General Election Opinion Poll Inquiry publishes report
The Inquiry set up to investigate inaccuracies in the opinion polls during the 2015 General Election campaign, Chaired by University of Southampton Professor, Patrick Sturgis, has released its full report.
Twelve recommendations are made to the polling industry in the Report of the Inquiry into the 2015 British General Election opinion polls. The Inquiry recommends a number of changes to British Polling Council (BPC) rules. These include requiring members to pre-register ‘vote intention’ polls before conducting fieldwork and providing statistical significance tests for changes in vote shares between polls. The report also makes recommendations for improving the representativeness of polling samples.
Pre-election polls in the 2015 election significantly under-estimated the size of the Conservative lead over Labour, with the final polls incorrectly suggesting a statistical ‘dead heat’. Preliminary findings of the Inquiry, released in January 2016, showed the primary cause of the failure of the polls was unrepresentativeness in the composition of the poll samples. The methods of sample recruitment used by the polling organisations resulted in systematic over-representation of Labour voters and under-representation of Conservative ones. Statistical adjustment procedures were not effective in mitigating these errors.
The recommendations made in this new, full report, include measures to improve the representativeness of quota samples and for better prediction of voter turn-out.
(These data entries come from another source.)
/-- r15 reads as the address of the instruction plus 8, or plus 4 in Thumb state. The value every operand read of
r15 gives. From 10_state.md R31, 41_arm_data_processing.md R144, 70_reset_and_hazards.md R411. -/
def Obligations.ReadsOfPc : Prop :=
  ∀ s : State, s.readReg 15 = s.cur + (if s.cpsr.t then 4 else 8)

/-- The sixteen data-processing operations with an immediate operand. andImm, eorImm, subImm, rsbImm, addImm,
adcImm, sbcImm, rscImm, tstImm, teqImm, cmpImm, cmnImm, orrImm, movImm, bicImm, mvnImm, their condition passed and
their destination not r15, complete: the result in Rd (none for a compare), N, Z, C, V as the rules give them if S =
1 or for a compare, C from bit 31 of a rotated immediate for a logical operation. No other register of any bank,
flag, SPSR or control bit and no byte of memory changes. From 41_arm_data_processing.md R141, R146, R147, R150 to
R165. -/
def Obligations.DataImmediateEffect : Prop :=
  ∀ (op : AluOp) (c : Cond) (f : Bool) (rn rd : Reg) (rot : BitVec 4) (imm : BitVec 8) (s : State) (v : Word),
    condHolds c s.cpsr = true → (op.compares = true ∨ rd ≠ 15) →
    v = (imm.setWidth 32).rotateRight (2 * rot.toNat) →
    ∃ t, exec (Instr.dpImm op c f rn rd rot imm) s = .next t ∧
      dataEffect op f rd (s.readReg rn) ⟨v, if rot = 0 then none else some v.msb⟩ s t

/-- The sixteen data-processing operations with a register shifted by an immediate. andShImm, eorShImm, subShImm,
rsbShImm, addShImm, adcShImm, sbcShImm, rscShImm, tstShImm, teqShImm, cmpShImm, cmnShImm, orrShImm, movShImm,
bicShImm, mvnShImm, their condition passed and their destination not r15 (r15 as an operand is allowed), complete:
the result in Rd, the flags as the rules give them. No other register of any bank, flag, SPSR or control bit and no
byte of memory changes. From 41_arm_data_processing.md R142, R144, R146, R147, R150 to R165. -/
def Obligations.DataShiftImmediateEffect : Prop :=
  ∀ (op : AluOp) (c : Cond) (f : Bool) (rn rd : Reg) (n : BitVec 5) (sh : Shift) (rm : Reg) (s : State),
    condHolds c s.cpsr = true → (op.compares = true ∨ rd ≠ 15) →
    ∃ t, exec (Instr.dpShImm op c f rn rd n sh rm) s = .next t ∧
      dataEffect op f rd (s.readReg rn) (shiftByImmediate sh (s.readReg rm) n s.cpsr.c) s t

/-- The sixteen data-processing operations with a register shifted by a register. andShReg, eorShReg, subShReg,
rsbShReg, addShReg, adcShReg, sbcShReg, rscShReg, tstShReg, teqShReg, cmpShReg, cmnShReg, orrShReg, movShReg,
bicShReg, mvnShReg, their condition passed and no register r15, complete: the result in Rd, the flags as the rules
give them. No other register of any bank, flag, SPSR or control bit and no byte of memory changes. From
41_arm_data_processing.md R143, R145, R146, R147, R150 to R165. -/
def Obligations.DataShiftRegisterEffect : Prop :=
  ∀ (op : AluOp) (c : Cond) (f : Bool) (rn rd rs : Reg) (sh : Shift) (rm : Reg) (s : State),
    condHolds c s.cpsr = true → (op.compares = true ∨ rd ≠ 15) → (op.moves = true ∨ rn ≠ 15) → rs ≠ 15 →
    rm ≠ 15 → ∃ t, exec (Instr.dpShReg op c f rn rd rs sh rm) s = .next t ∧
      dataEffect op f rd (s.readReg rn) (shiftByRegister sh (s.readReg rm) (s.readReg rs)) s t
The Inquiry identifies probability sampling as a more accurate way of collecting samples of voters, but acknowledges the practical and cost barriers for the industry of using this approach.
In addition, the report suggests an academic led pre and post-election random probability survey for the 2020 General Election, to be funded by the Economic and Social Research Council (ESRC).
Chaired by Patrick Sturgis, Professor of Research Methodology at the University of Southampton, the independent Polling Inquiry was set up last May by the British Polling Council (BPC) and the Market Research Society (MRS). It was tasked with establishing the extent of inaccuracies in the polls, the reasons for inaccuracies, and whether the polls were properly communicated to the general public.
Commenting on the report, Professor Patrick Sturgis said: “Opinion polls are subject to many different sources of error and no set of procedures will ever guarantee total accuracy. But how polls are conducted and reported in the UK can and should be improved. We hope the recommendations set out in this report will be taken on board by the polling industry in order to reduce the risk of these kinds of polling errors being repeated in future elections.”
Lord David Lipsey, co-chair of the All-Party Parliamentary Group on Statistics (APGS), said: "Parliamentarians in the APGS warmly welcome Professor Sturgis's authoritative report. Its scrupulous attention to the statistical facts supersedes the uninformed speculation that followed the opinion poll disaster of 2015. In view of the political impact of the polls, Parliament is sure to take a close interest in how the polling industry responds to Professor Sturgis's careful and cautious recommendations."
The Polling Inquiry report will now be published by the BPC and MRS who will set out their responses to the findings and recommendations.
Notes for editors
The 12 recommendations made in the Report of the Inquiry into the 2015 British General Election opinion polls are:
BPC members should:
1. include questions during the short campaign to determine whether respondents have already voted by post. Where respondents have already voted by post they should not be asked the likelihood to vote question.
2. review existing methods for determining turnout probabilities. Too much reliance is currently placed on self-report questions which require respondents to rate how likely they are to vote, with no strong rationale for allocating a turnout probability to the answer choices.
3. review current allocation methods for respondents who say they don’t know, or refuse to disclose which party they intend to vote for. Existing procedures are ad hoc and lack a coherent theoretical rationale. Model-based imputation procedures merit consideration as an alternative to current approaches.
4. take measures to obtain more representative samples within the weighting cells they employ.
5. investigate new quota and weighting variables which are correlated with propensity to be observed in the poll sample and vote intention.
The Economic and Social Research Council (ESRC) should:
6. fund a pre as well as a post-election random probability survey as part of the British Election Study in the 2020 election campaign.
BPC rules should be changed to require members to:
7. state explicitly which variables were used to weight the data, including the population totals weighted to and the source of the population totals.
8. clearly indicate where changes have been made to the statistical adjustment procedures applied to the raw data since the previous published poll. This should include any changes to sample weighting, turnout weighting, and the treatment of Don’t Knows and Refusals.
9. commit, as a condition of membership, to releasing anonymised poll micro-data at the request of the BPC management committee to the Disclosure Sub Committee and any external agents that it appoints.
10. pre-register vote intention polls with the BPC prior to the commencement of fieldwork. This should include basic information about the survey design such as mode of interview, intended sample size, quota and weighting targets, and intended fieldwork dates.
11. provide confidence (or credible) intervals for each separately listed party in their headline share of the vote.
12. provide statistical significance tests for changes in vote shares for all listed parties compared to their last published poll.